> Supplied data:
-- ==== Sys2Proof/Machine/LinkOps.lean ====
section
/-! DEFINITION. Drawer link controllers: the request queue (R81, R82), threshold crossings and the width state
table (R90, R91). -/

namespace Sys2Proof.Machine

def State.link (s : State) (n : Nat) : Link := s.links.getD n {}
def State.modLink (s : State) (n : Nat) (f : Link → Link) : State := { s with links := s.links.put n (f (s.link n)) }

/-- Acts on WTGT as RUN and PARKING do (R91); width codes rise as widths narrow (R90). -/
def Link.act (l : Link) : Link :=
  match l.st with
  | .run =>
    if l.wcur < l.wtgt then { l with st := .parking }
    else if l.wtgt < l.wcur then { l with st := .retune, waking := l.wtgt }
    else l
  | .parking =>
    if l.wtgt = l.wcur then { l with st := .run }
    else if l.wtgt < l.wcur then { l with st := .retune, waking := l.wtgt }
    else l
  | _ => l

/-- WTHR as it acts: 193 to 255 act as 192 (R90). -/
def Link.threshold (l : Link) : Nat := min l.wthr.toNat 192

/-- A threshold crossing widens WTGT to WWAKE (R91). -/
def Link.crossing (l : Link) (before : Nat) : Link :=
  if l.autow && l.threshold ≠ 0 && decide (before < l.threshold ∧ l.threshold ≤ l.queue.length)
      && decide (l.wwake < l.wtgt) then
    { l with wtgt := l.wwake }.act
  else l

/-- A request enters the queue (R82, R91). -/
def Link.push (l : Link) (r : Req) : Link := ({ l with queue := l.queue ++ [r] }).crossing l.queue.length

/-- A request that comes now finds room: the queue has an entry, and none waits outside (R82). -/
def Link.takes (l : Link) : Bool := l.waiting.isEmpty && decide (l.queue.length < 192)

/-- The request of what waits outside a queue. -/
def Waiter.req : Waiter → Req
  | .posted r | .hub _ r | .access _ _ r _ | .engine _ _ r _ => r

/-- Code of a link's state (R90). -/
def LinkState.code : LinkState → Nat
  | .run => 0 | .parking => 1 | .retune => 2 | .locking => 3 | .switch => 4 | .retrain => 5 | .down => 6

/-- The control register of a link, every field at one moment (R90, R368). -/
def Link.dlctl (l : Link) : DWord :=
  BitVec.ofNat 64 (boolNat l.lock * 2 ^ 63 + l.st.code * 2 ^ 60 + l.wcur.toNat * 2 ^ 58 + l.wtgt.toNat * 2 ^ 56
    + l.wwake.toNat * 2 ^ 54 + boolNat l.autow * 2 ^ 53 + l.wthr.toNat * 2 ^ 40 + l.queue.length % 256 * 2 ^ 32 + l.flits.toNat)

/-- The queue stands at or above an armed threshold. -/
def Link.armed (l : Link) : Bool := l.autow && l.threshold != 0 && decide (l.threshold ≤ l.queue.length)

/-- A write of the control register: discarded whole on a reserved code or in DOWN, else every RW field is replaced,
and the write may itself count as a crossing (R90, R367). -/
def Link.writeDlctl (l : Link) (v : DWord) : Link :=
  if bitsN v 57 56 = 3 || bitsN v 55 54 = 3 || l.st = .down then { l with err := true }
  else
    let m := { l with
      wtgt := BitVec.ofNat 2 (bitsN v 57 56), wwake := BitVec.ofNat 2 (bitsN v 55 54), autow := bitB v 53
      wthr := BitVec.ofNat 8 (bitsN v 47 40) }
    let m := if m.armed && !l.armed && decide (m.wwake < m.wtgt) then { m with wtgt := m.wwake } else m
    m.act

/-! ## Entry into a queue (R81, R82, R89) -/

/-- Physical bytes as requests hold them. -/
def State.drawerBytes (s : State) (pa n : Nat) : List Byte := s.mem.bytes.readN pa n

/-- A read of blocks of 256 bytes (R81); the data it returns is put in as it enters its queue (R82). -/
def readReq (cls pa rlen : Nat) (core : Option Nat) : Req :=
  { id := 0, kind := 0, addr := pa / 256 * 256, rlen := rlen, cls := cls
    core := core, lines := if core.isSome then (List.range 4).map (fun i => pa / 256 * 4 + i) else [] }

/-- Byte enables of n bytes at a place in a half of 128 bytes. -/
def enables (at_ n : Nat) : Mask := BitVec.ofNat 128 ((2 ^ n - 1) * 2 ^ at_)

/-- Masked writes of the 128-byte halves that bytes from pa touch, each with the part of them it carries. -/
def maskedReqs (cls pa : Nat) (bs : List Byte) (eff : OnEntry) (core : Option Nat) : List Req :=
  (List.range ((pa + bs.length - 1) / 128 - pa / 128 + 1)).map (fun i =>
    let h := (pa / 128 + i) * 128
    let lo := max pa h
    let part := (bs.drop (lo - pa)).take (h + 128 - lo)
    { id := 0, kind := 2, addr := h, cls := cls, data := List.replicate (lo - h) 0 ++ part
      be := enables (lo - h) part.length, eff := eff, core := core })

/-- First enabled byte of a masked write, and the bytes from there. -/
def Req.first (r : Req) : Nat := lowestLane r.be
def Req.part (r : Req) : List Byte := (r.data.drop r.first).take (popcount r.be)

/-- A drawer write from the core itself drops the lines it writes, and what is on its way to them. -/
def State.dropLines (s : State) (core pa n : Nat) : State :=
  if isDrawer pa then s.dropHit core (fun k => decide (pa / 64 ≤ k ∧ k ≤ (pa + n - 1) / 64)) else s

/-- The new value of an atomic of the ME or of a drain: add, maximum or compare-and-swap of its size (R85, R162, R336). -/
def AmoCmd.new (c : AmoCmd) (old : Nat) : Nat :=
  let x := c.operand.toNat
  match c.op.toNat with
  | 0 => (old + x) % 2 ^ (8 * c.size.toNat)
  | 2 => max old x
  | _ => if old = c.compare.toNat then x else old

/-- What the entry of a request does to memory (R89, R99): the write is performed, and drops the copies of the core it comes
from (R149). -/
def State.effect (s : State) (r : Req) : State :=
  let drop (s : State) : State := match r.core with | some c => s.dropLines c (r.addr + r.first) r.part.length | none => s
  match r.eff with
  | .none => s
  | .store => drop (s.modMem (·.store (r.addr + r.first) r.part))
  | .quiet => s.modMem (·.quiet (r.addr + r.first) r.part)
  | .atomic =>
    match r.amo with
    | none => s
    | some c =>
      let n := c.size.toNat
      let s := s.modMem (fun m => m.store r.addr (bytesOf n (c.new (m.bytes.readNat r.addr n))))
      match r.core with | some k => s.dropLines k r.addr n | none => s

/-- A request as it enters: a read returns the bytes as they stand, and a write carries its block or half as they stand,
its own bytes written (R82). -/
def State.withData (s : State) (r : Req) : Req :=
  if r.kind = 0 then { r with data := s.drawerBytes r.addr (256 * (r.rlen + 1)) }
  else if r.kind = 1 then { r with data := s.drawerBytes r.addr 256 }
  else if r.kind = 2 then { r with data := s.drawerBytes r.addr 128 }
  else r

/-- A request as it stands once it has entered: an atomic holds the bytes it found. -/
def State.entered (s : State) (r : Req) : Req :=
  if r.eff = .atomic then { r with data := s.drawerBytes r.addr 8 } else (s.effect r).withData r

/-- Reads of a link on their way no longer fill some lines of a core's L1. -/
def Link.spoil (l : Link) (core : Nat) (lines : List Nat) : Link :=
  { l with
    queue := l.queue.map (Req.spoil core lines.contains)
    inflight := l.inflight.map (fun x => { x with req := x.req.spoil core lines.contains }) }

/-- A request enters its queue, and acts on memory. Of the reads of one line that are on their way to a core's L1 the last
to enter fills it, for it returns the newest bytes (R122, R149). -/
def State.enter (s : State) (r : Req) : State :=
  (s.effect r).modLink (linkOf r.addr) (fun l =>
    (match r.core with | some c => if r.lines.isEmpty then l else l.spoil c r.lines | none => l).push (s.entered r))

/-- A request gets its number. -/
def State.name (s : State) (r : Req) : State × Req := ({ s with names := s.names + 1 }, { r with id := s.names })

/-- A request that finds no room waits outside its queue (R82). -/
def State.waitOutside (s : State) (w : Waiter) : State :=
  s.modLink (linkOf w.req.addr) (fun l => { l with waiting := l.waiting ++ [w] })

/-- A request that no one waits for: it enters its queue, or waits outside. -/
def State.postReq (s : State) (r : Req) : State :=
  let x := s.name r
  if (s.link (linkOf r.addr)).takes then x.1.enter x.2 else x.1.waitOutside (.posted x.2)

/-- No request named before a number waits outside a queue: every one of them has reached its ordering point (R27). -/
def State.reached (s : State) (n : Nat) : Bool := s.links.all (fun l => l.2.waiting.all (fun w => decide (n ≤ w.req.id)))

/-! ## Steps of the hub (R82, R94, R279, R398) -/

/-- A step is taken for a party: what of its requests had entered before counts (R82). -/
def State.attempt (s : State) (t : Turn) : State :=
  { s with
    credit := (s.paid.filter (fun x => x.1 = t)).map (·.2), paid := s.paid.filter (fun x => x.1 ≠ t), sent := [], held := none }

/-- The same request, asked again. -/
def Req.again (r x : Req) : Bool :=
  x.kind == r.kind && x.addr == r.addr && x.rlen == r.rlen && x.be == r.be && x.cls == r.cls && x.eff == r.eff

/-- A read or an atomic, which returns something. -/
def Req.isRead (r : Req) : Bool := r.kind == 0 || r.kind == 3

/-- What a request returns waits for its link, which retrains (R94). -/
def State.stalls (s : State) (r : Req) : Bool := r.isRead && (s.link (linkOf r.addr)).st == .retrain

/-- The step waits for a request, and asks the links for nothing more. -/
def State.hold (s : State) (r : Req) : State := if s.held.isSome then s else { s with held := some r }

/-- A request of a step of the hub: it has entered before, or enters now, or the step waits for it; so it does for what a read
of a link in RETRAIN returns (R82, R94). The answer is the request as it entered. -/
def State.ask (s : State) (r : Req) : State × Req :=
  match s.credit.find? (Req.again r) with
  | some x => (if s.stalls r then s.hold r else { s with credit := s.credit.erase x }, x)
  | none =>
    if s.held.isSome then (s, s.withData r)
    else if (s.link (linkOf r.addr)).takes then
      let x := s.name r
      let y := x.1.entered x.2
      let t : State := { x.1.enter x.2 with sent := s.sent ++ [y] }
      (if s.stalls r then t.hold r else t, y)
    else (s.hold r, s.withData r)

/-- What has entered in an attempt of a step that is taken again enters. -/
def State.payFor (s : State) (turn : Turn) (rs : List Req) : State :=
  rs.foldl (fun s (r : Req) =>
    let x := s.name r
    { x.1.enter x.2 with paid := s.paid ++ [(turn, x.1.entered x.2)] }) s

/-- The request of a step waits outside its queue, or has entered it. -/
def State.awaited (s : State) (turn : Turn) (r : Req) : Bool :=
  s.paid.any (fun x => x.1 = turn && Req.again r x.2)
    || (s.link (linkOf r.addr)).waiting.any (fun w => match w with | .hub u x => u = turn && Req.again r x | _ => false)

/-- A step of the hub that could not ask for all it needs has not taken place: what has entered stays entered, the request that
found no place waits outside, and the party takes the step again (R82, R94). -/
def State.orWait (t s : State) (turn : Turn) : State :=
  match t.held with
  | none => t
  | some r =>
    if s.held.isSome then t
    else
      let s := ({ s with paid := s.paid ++ s.credit.map (fun r => (turn, r)), credit := [] } : State).payFor turn t.sent
      if s.awaited turn r then s
      else
        let x := s.name r
        x.1.waitOutside (.hub turn x.2)

end Sys2Proof.Machine
end

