/-- The runs of one tile; the second number of a line is its row in the tile, for either kind. -/
def tileSpans (r : List DWord) (g t : Nat) : List Span :=
  let i := t / tk r
  let j := t % tk r
  if sfmt r = 6 then [{ va := g + t * gstride r, len := size r, src := .copy (t * pitch r) }]
  else if isPlain r then
    let n := if isB r then 32 else 64
    (List.range n).map (fun k =>
      let l := n * i + k
      { va := g + l * gstride r + 32 * j * elemSize r, len := clip r l (32 * j) 32 * elemSize r, src := .line t k })
  else if isB r then
    (List.range 32).map (fun c =>
      { va := g + i * gstride r + (32 * j + c) * blockSize r
        len := if clip r i (32 * (32 * j + c)) 1 = 0 then 0 else blockSize r, src := .block t c })
  else
    (List.range 64).map (fun k =>
      { va := g + (64 * i + k) * gstride r + j * blockSize r
        len := if clip r (64 * i + k) (32 * j) 1 = 0 then 0 else blockSize r, src := .block t k })

/-- Every run of an entry that exists. -/
def spans (r : List DWord) (g : Nat) : List Span :=
  let all := if isRaw r then
      (List.range (tm r)).map (fun k => { va := g + k * gstride r, len := clip r k 0 (tk r), src := .copy (k * tk r) })
    else ((List.range (tiles r)).map (tileSpans r g)).flatten
  all.filter (fun p => p.len ≠ 0)

end Shape

/-- 2^k-byte units of address that runs touch, rising, each once. -/
def unitsOf (k : Nat) (ps : List Span) : List Nat :=
  let us := (ps.map (fun p => (List.range ((p.va + p.len - 1) / 2 ^ k - p.va / 2 ^ k + 1)).map (fun i => p.va / 2 ^ k + i))).flatten
  (us.foldl (fun (l : List Nat) u => if l.contains u then l else l.filter (· < u) ++ u :: l.filter (fun x => u < x)) [])

/-! ## Access to memory (R264) -/

/-- Why a segment cannot be made now. -/
inductive EngStop where
  | fatal (cause : Nat)
  | migrate (vpn : Nat)
  | absent (vpn : Nat)
  | link (n : Nat)
  /-- Data or a place in a link's queue is not there yet. -/
  | wait
  deriving DecidableEq, Repr

/-- The engine translates through its core's L1 TLB and below, not through extents (R21, R264). -/
def State.engAgent (s : State) (e : EngEntry) : Agent :=
  { core := some (coreOf e.wid), team := none, ctx := e.ctx, priv := ((s.warps.find e.wid).getD {}).priv }

def State.engClass (s : State) (e : EngEntry) : Nat := (s.teams.getD e.team {}).cls.toNat

/-- Block and CX copies may not reach a host page (R28). -/
def EngEntry.want (e : EngEntry) (writing : Bool) : Want :=
  let dev := Shape.isBlocks e.rcd || Shape.sfmt e.rcd == 6
  if writing then (if dev then .devWrite else .write) else if dev then .devRead else .read

/-- Translates an address of an entry. -/
def State.engHit (s : State) (e : EngEntry) (va : Nat) (writing : Bool) : State × Except EngStop Hit :=
  if 2 ^ 72 ≤ va ∨ va / 2 ^ 68 = 15 then (s, .error (.fatal 6))
  else
    match translate s (s.engAgent e) va (e.want writing) with
    | (s, .ok h) => (s, .ok h)
    | (s, .error (1, 3)) => (s, .error (.migrate (va / 65536)))
    | (s, .error (1, 2)) => (s, .error (.absent (va / 65536)))
    | (s, .error _) => (s, .error (.fatal 6))

/-- The physical address. -/
def State.engAt (s : State) (e : EngEntry) (va : Nat) (writing : Bool) : State × Except EngStop Nat :=
  match s.engHit e va writing with
  | (s, .ok h) => (s, .ok h.pa)
  | (s, .error x) => (s, .error x)

/-- Why an entry cannot go on that waits for a link: a queue parks while its link retrains (R94). -/
def State.linkStop (s : State) (n : Nat) : EngStop := if (s.link n).st = .retrain then .link n else .wait

/-- A request of an entry that enters its queue: the data of a read is then on its way. -/
def State.engSend (s : State) (e : EngEntry) (r : Req) : State × EngEntry :=
  (s.enter r, if r.kind = 0 then { e with waits := e.waits ++ [(linkOf r.addr, r.id)] } else e)

/-- Reads n bytes for an entry: of a drawer page, once the read of what the entry needs of their granule, which is sent
once, has returned (R81, R82). -/
def State.engData (s : State) (q : Nat) (e : EngEntry) (va pa n : Nat) : (State × EngEntry) × Except EngStop (Nat × Bool) :=
  if !isDrawer pa then ((s, e), .ok (s.mem.bytes.readNat pa n, poisoned s.mem.poison pa n))
  else
    let l := linkOf pa
    match e.got.find? (fun g => g.1 == pa / 256) with
    | some g => ((s, e), .ok (ofBytes ((g.2.1.drop (pa % 256)).take n), g.2.2))
    | none =>
      if e.asked.contains (va / 4096) then ((s, e), .error (s.linkStop l))
      else
        let us := (unitsOf 8 (Shape.spans e.rcd e.base.toNat)).filter (fun u => u / 16 = va / 4096)
        let lo := us.headD (va / 256)
        let hi := us.getLastD (va / 256)
        let x := s.name (readReq (s.engClass e) (pa / 4096 * 4096 + lo % 16 * 256) (hi - lo) none)
        let e := { e with asked := va / 4096 :: e.asked }
        if (s.link l).takes then (x.1.engSend e x.2, .error (s.linkStop l))
        else ((x.1.waitOutside (.engine (coreOf e.wid) q x.2 []), { e with outside := e.outside ++ [x.2.id] }), .error (s.linkStop l))

/-- Reads pieces of memory, none reading zero; answers values with their poison. -/
def State.engRead (s : State) (q : Nat) (e : EngEntry) :
    List (Option (Nat × Nat)) → (State × EngEntry) × Except EngStop (List (Nat × Bool))
  | [] => ((s, e), .ok [])
  | none :: r =>
    match State.engRead s q e r with
    | (x, .ok vs) => (x, .ok ((0, false) :: vs))
    | (x, .error y) => (x, .error y)
  | some (va, n) :: r =>
    match s.engAt e va false with
    | (s, .error y) => ((s, e), .error y)
    | (s, .ok pa) =>
      match s.engData q e va pa n with
      | (x, .error y) => (x, .error y)
      | ((s, e), .ok v) =>
        match State.engRead s q e r with
        | (x, .ok vs) => (x, .ok (v :: vs))
        | (x, .error y) => (x, .error y)

/-! ## Stamps and stores (R99, R161, R264) -/

/-- Stamps bytes of a sector as the engine writes them for a warp. -/
def State.stampEngine (s : State) (e : EngEntry) (canvas : Bool) (k bm : Nat) : State :=
  let st := s.stampAt canvas k
  let wr := wrOf e.wid
  let lost := if stV st && stWr st != wr && Nat.land (stBm st) (2 ^ 32 - 1 - bm) != 0 then 1 else 0
  let bm' := if stV st && stWr st == wr && stIv st == e.iv then Nat.lor (stBm st) bm else bm
  (s.setStamp canvas k (mkStamp 0 0 wr e.iv s.now bm')).addCovlost e.ctx lost

/-- Mask of the bytes of sector k among addresses. -/
def byteMask (k : Nat) (as : List Nat) : Nat := as.foldl (fun m a => if a / 32 = k then Nat.lor m (2 ^ (a % 32)) else m) 0

/-- Writes single bytes with their poison: sectors written whole lose their mark, sectors given poisoned bytes get it. -/
def writeBytes (m : Cells 8) (pz : Cells 1) (xs : List (Nat × Byte × Bool)) : Cells 8 × Cells 1 :=
  let ks := (xs.map (fun x => x.1 / 32)).eraseDups
  let as := xs.map (·.1)
  (xs.foldl (fun m x => m.set x.1 x.2.1) m,
   ks.foldl (fun p k =>
     if xs.any (fun x => x.1 / 32 = k && x.2.2) then p.set k 1
     else if byteMask k as = 2 ^ 32 - 1 then p.set k 0 else p) pz)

> Required action:
What is needed is every line from the start of the entries through the line containing "if l.wcur <", returned word for word and nothing else.

> Completed task:
-- ==== Sys2Proof/Machine/LinkOps.lean ====
section
/-! DEFINITION. Drawer link controllers: the request queue (R81, R82), threshold crossings and the width state
table (R90, R91). -/

namespace Sys2Proof.Machine

def State.link (s : State) (n : Nat) : Link := s.links.getD n {}
def State.modLink (s : State) (n : Nat) (f : Link → Link) : State := { s with links := s.links.put n (f (s.link n)) }

/-- Acts on WTGT as RUN and PARKING do (R91); width codes rise as widths narrow (R90). -/
def Link.act (l : Link) : Link :=
  match l.st with
  | .run =>
    if l.wcur < l.wtgt then { l with st := .parking }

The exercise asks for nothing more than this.